④ 気になる方は、まずは「無料のお試し教材」をチェックしてみるのもおすすめ
3年生の段階であれば、我が家のようにまずは市販の『グレードアップ問題集』を本屋さんで買って試してみるだけで十分対応できると思います。1冊1,000円程度と手軽な値段なのも、ハードルが低いのでおすすめ。
ただ、「市販ドリルだけでなく通信教育の仕組みも気になるな」という方や、「将来的に中学受検を考えているので、今のうちから難易度を確かめておきたい」という場合は、通信教育の「Z会」が用意している無料サンプルを取り寄せてみるのも一つの方法です。
実は我が家も、6年生でいざ通信教育を始める前には、「市販ドリルと通信教育ではテイストが違うかもしれない」と思い、念のため資料請求をして、お試し教材をもらいました。Z会の通信教育(公立中高一貫校コース)の評判は良いのですが、やはり実際に確かめて自分の子供に合いそうかは確認しておきたかったからです。
Z会の資料請求でもらえるお試し教材は、無料のわりにはかなり豪華な内容です。学年別の復習冊子などがもらえたりするので、夏休みなどの復習に使うのも便利ですよ。
▽お試し教材はこちら
まとめ:「小3の壁」は、日々の小さな積み重ねで応援できる
小学3年生になると、勉強の内容もガラリと変わり、親としても「このままで大丈夫かな……」と焦りを感じる瞬間が増えるかもしれません。

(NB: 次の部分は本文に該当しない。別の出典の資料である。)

-- ==== Sys2Proof/Machine/Memctl.lean ====
section
/-!
DEFINITION. The memory controllers (R434 to R448): installed memory, address interleaving, regions, planning, training
and the maintenance of the channels.
-/
namespace Sys2Proof.Machine

/-- One memory controller changed. -/
def State.setMc (s : State) (m : Fin 6) (f : MemCtl → MemCtl) : State :=
  { s with mem := { s.mem with ctls := upd s.mem.ctls m f } }

/-- R435: the size of installed LPDDR6. -/
def State.installed (s : State) : Nat := s.mem.n * s.mem.capMib * 2 ^ 20

/-- R435: the LPDDR6 window. -/
def lpWindow : Nat := 0xC00000000

/-- R444: the channel of a physical address and its channel address. -/
def State.channelOf (s : State) (a : Nat) : Nat × Nat := (a / 256 % s.mem.n, a / 256 / s.mem.n * 256 + a % 256)

/-- R445: an attribute: 0 PLAIN, 1 SIDE_EFFECT, 2 BASIN, 3 FIRMWARE. -/
abbrev Attr := Nat

/-- R446: the fixed regions outside LPDDR6: first address, end, attribute. -/
def fixedRegions : List (Nat × Nat × Attr) :=
  [(0xF00000000, 0xF02800000, 3), (0xF02800000, 0xF03800000, 1), (0xF03800000, 0xF03C00000, 3),
   (0xF03C00000, 0xF03C40000, 1), (0xF03C40000, 0xF04000000, 3), (0xFE0000000, 0xFE0800000, 1),
   (0xFF0000000, 0x1000000000, 1)]

/-- R447: the base and end of a region entry of a store. -/
def regionRange (m : List Host.Cell) (i : Nat) : Nat × Nat :=
  let b := recU m 0x0111 i 4 4 + recU m 0x0111 i 8 1 * 2 ^ 32
  (b, b + recU m 0x0111 i 12 4 * 1024)

/-- R447: the valid region entries of a store: range and attribute. -/
def validRegions (m : List Host.Cell) : List (Nat × Nat × Attr) :=
  ((List.range 16).filter fun i => recU m 0x0111 i 0 1 == 1).map fun i =>
    let r := regionRange m i
    (r.1, r.2, recU m 0x0111 i 1 1)

/-- Two ranges `[a, b)` and `[c, d)` overlap. -/
def rangesMeet (a b c d : Nat) : Bool := decide (a < d ∧ c < b)

/-- R445, R447: the attributes met by a range. -/
def State.attrsOf (s : State) (a b : Nat) : List Attr :=
  ((validRegions s.recs.active ++ fixedRegions).filter fun r => rangesMeet a b r.1 r.2.1).map fun r => r.2.2

/-- R447, R462: a range is wholly PLAIN: installed LPDDR6 that no other attribute covers. -/
def State.plainRange (s : State) (a b : Nat) : Bool := decide (b ≤ s.installed) && (s.attrsOf a b).all (· == 0)

/-- R437: LPDDR6 is available. -/
def State.memReady (s : State) : Bool := s.mem.n != 0

/-- R437: the largest set of R435 whose channels all trained. -/
def trainedSet (ready : Nat → Bool) : Nat :=
  if (List.range 6).all ready then 6 else if (List.range 4).all ready then 4 else if (List.range 2).all ready then 2 else 0

/-- R435: the channels named by CH_ENABLE. -/
def State.chEnabled (s : State) (m : Nat) : Bool := (s.au 0x0110 65535 0 1).testBit m

/-- R443: rows listed and not yet repaired, of a channel in the working set. -/
def State.repairEntry (s : State) (m i : Nat) : Nat := s.calU (4008 + 256 * m + 4 * i) 4

/-- R443, R528: the rows of a channel's repair list are marked repaired. -/
def State.repairRows (s : State) (m : Fin 6) : State :=
  if s.au 0x0110 65535 5 1 = 1 then
    let bytes := (List.range 64).foldl (fun b i =>
      let e := s.repairEntry m i
      if e.testBit 31 then Memory.writeList calFactory b (4008 + 256 * m.val + 4 * i) (leBytes 4 (e % 2 ^ 30 + 3 * 2 ^ 30)) else b)
      s.nvm.working.bytes
    (({ s with nvm := { s.nvm with working := { s.nvm.working with bytes } } }).setMc m fun x =>
      { x with repairPending := false }).causeGone (40 + m.val) 4
  else s

/-- R436, R437: the training of one channel ends; a first failure is retried once. -/
def State.trainEnd (s : State) (m : Fin 6) (ok : Bool) : State :=
  if ok then
    let s := s.setMc m fun x => { x with state := 2, retried := false, slicesLeft := 0, passAt := s.now, line := 0 }
    ((s.repairRows m).causeGone (40 + m.val) 15).raise (40 + m.val) 1
  else if s.mem.ctls[m].retried then (s.setMc m fun x => { x with state := 5, inUse := false }).raiseHeld (40 + m.val) 0
  else s.setMc m fun x => { x with retried := true }

/-- R437: the interleave set is chosen once every channel's training has ended; the others go to self-refresh. -/
def State.chooseSet (s : State) : State :=
  let ready (m : Nat) : Bool := m < 6 && s.chEnabled m && s.mem.ctls[Fin.ofNat 6 m].state == 2
  let n := trainedSet ready
  let ctls := updAll s.mem.ctls fun i x =>
    if i.val < n then { x with inUse := true } else { x with inUse := false, state := if x.state = 2 then 4 else x.state }
  { s with mem := { s.mem with n, ctls, rate := s.au 0x0110 65535 1 1 } }

/-- R436: a channel still trains. -/
def State.anyTraining (s : State) : Bool := s.mem.ctls.toList.any fun x => x.state == 1

/-! ### Planning (R448) -/

/-- R434: the data rate of a code, MT/s. -/
def rateOf (code : Nat) : Nat := [6400, 9600, 10667, 12800, 14400].getD code 14400

/-- R448: the data bandwidth in bytes per second, times 9. -/
def State.bandwidth9 (s : State) : Nat := s.mem.n * rateOf s.mem.rate * 1000000 * 3 * 8

/-- R293: the unrounded bytes of one row's blocks, for the records of a store. -/
def basinBytes (m : List Host.Cell) : Nat :=
  let chans := (List.range 16).filter fun ch => recU m 0x0802 ch 0 1 == 1
  (enabledViews m).foldl (fun n v =>
    let bands := (List.range 4).filter fun b => chans.any fun ch =>
      (List.range (recU m 0x0802 ch 3 1)).any fun i => recU m 0x0802 ch (8 + 4 * i) 1 == v && recU m 0x0802 ch (9 + 4 * i) 1 == b
    if bands.isEmpty then n else n + blockBytes (recU m 0x0703 v 6 2) bands.length) 0

/-- R448: the planned load of a store with the contexts that stream, in per mille, rounded down. -/
def State.plannedOf (s : State) (m : List Host.Cell) : Nat :=
  let basin := 2 * basinBytes m * 256000000000 / recU m 0x0701 65535 12 4
  let ctx := ((fins 64).filter fun (c : Fin 64) => s.ctxs[c].streaming).foldl (fun (n : Nat) (cx : Fin 64) =>
    let c := cx.val
    let p := recU m 0x0201 c 4 2
    if recU m 0x0202 p 0 1 = 0 then n
    else
      let map := recU m 0x0303 c 56 2
      let entry := if map = 65535 then 0 else match recU m 0x0305 map 0 1 with | 0 => 8 | 1 => 4 | _ => 2
      let tnr := if (recU m 0x0303 c 0 1).testBit 1 then 8 else 0
      let period := recU m 0x0301 c 4 4
      if period = 0 then n
      else n + (entry + tnr) * recU m 0x0201 c 12 2 * recU m 0x0201 c 6 2 * 1000000 / period) 0
  if s.mem.n = 0 then 0
  else (basin + ctx + recU m 0x0110 65535 8 4 * 1000000) * 9 * 1000 / s.bandwidth9

/-- R448: PLANNED takes the load, and PLAN_HIGH follows it on every channel in use. -/
def State.refreshPlan (s : State) : State :=
  let s := { s with mem := { s.mem with planned := s.plannedOf s.recs.active } }
  (fins 6).foldl (fun s m => s.raiseLevel (s.mem.ctls[m].inUse && decide (s.au 0x0110 65535 4 1 * 10 < s.mem.planned)) (40 + m.val) 13) s

/-! ### Errors and maintenance -/

/-- R442: an error of a read is counted and its word recorded. -/
def State.noteEcc (s : State) (m : Fin 6) (word : Nat) (uncorr : Bool) : State :=
  let s := s.setMc m fun x => { x with
    corr := if uncorr then x.corr else satInc 16 x.corr, uncorr := if uncorr then satInc 16 x.uncorr else x.uncorr
    eccUncorr := uncorr, eccWord := word % 2 ^ 30 }
  s.raise (40 + m.val) (if uncorr then 3 else 2)

/-- R435: an access past installed memory raises ADDR_RANGE; the channel is that of the address (log entry 20). -/
def State.addrRange (s : State) (a : Nat) : State := s.raise (40 + (if s.mem.n = 0 then 0 else a / 256 % s.mem.n)) 11

/-- R445: a forbidden access in LPDDR6 raises REGION_VIOLATION on the target channel. -/
def State.regionViolation (s : State) (a : Nat) : State :=
  if a < s.installed then s.raise (40 + (s.channelOf a).1) 12 else s

/-- R439: a stall of a channel, whose length the spec only bounds: a free value up to the bound. -/
def State.stall (s : State) (m : Fin 6) (bound : Nat) : State :=
  let d := Config.freeMeasure s.freeCtr % (bound + 1)
  (s.nextFree).setMc m fun x => { x with maxStall := max x.maxStall d }

/-- R440: a retraining of a channel is called for: eight slices, four of each sub-channel. -/
def State.callRetrain (s : State) (m : Fin 6) : State :=
  if s.mem.ctls[m].slicesLeft = 0 then s.setMc m fun x => { x with slicesLeft := 8, sliceBad := false } else s

/-- R443: the number of 64-byte lines of a channel. -/
def State.mcLines (s : State) : Nat := s.mem.capMib * 16384

/-- R443: the row of a word of a channel; its place in a channel's address is the device's (log entry 21). -/
def rowOfWord (word : Nat) : Nat := word / 256 % 2 ^ 30

/-- R443, R528: a row joins the repair list of the working set, to be appended to the stored set within 10 ms. -/
def State.listRow (s : State) (m : Fin 6) (word : Nat) : State :=
  let e := rowOfWord word + 2 ^ 31
  let s := (s.setMc m fun x => { x with repairPending := true }).raiseHeld (40 + m.val) 14
  match (List.range 64).find? fun i => !(s.repairEntry m i).testBit 31 with
  | none => s
  | some i =>
    let off := 4008 + 256 * m.val + 4 * i
    let bytes := Memory.writeList calFactory s.nvm.working.bytes off (leBytes 4 e)
    { s with nvm := { s.nvm with working := { s.nvm.working with bytes }, changes := s.nvm.changes + 1
                                 append := s.nvm.append ++ [(off, BitVec.ofNat 32 e)] } }

/-- R443: a correctable error of the scrubber; one that was there in the last pass is listed for repair. -/
def State.scrubCorr (s : State) (m : Fin 6) (word : Nat) : State :=
  let x := s.mem.ctls[m]
  let s := (s.noteEcc m word false).setMc m fun y => { y with errs := word :: y.errs }
  if x.lastErrs.contains word then (s.raiseHeld (40 + m.val) 4).listRow m word else s

/-- R443: SCRUB_HOURS in ticks. -/
def State.scrubTicks (s : State) : Nat := s.au 0x0110 65535 2 1 * 3600 * 400000000

end Sys2Proof.Machine
end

でも、我が家が「小3の壁」を乗り越えるために本当に大切だったと感じるのは、特別なことや先取り学習ではなく、「日々の宿題を丁寧にやる」「間違えたテストを一緒に見直す」という、ごく当たり前のシンプルなことでした。
周りが塾や公文に通い始めると「うちも何かさせなきゃ」と焦ってしまいがちですが、まずは家でできる小さな工夫や、お子さんの「これ知りたい!」に寄り添うだけで、基礎の土台はしっかりと育っていきます。
1学期の復習や、これから迎える夏休みの家庭学習のヒントとして、この記事が少しでも参考になれば嬉しいです。日々の宿題バトルなど大変な時期ですが、焦らずお子さんのペースに合わせて、毎日の頑張りを応援してあげてくださいね。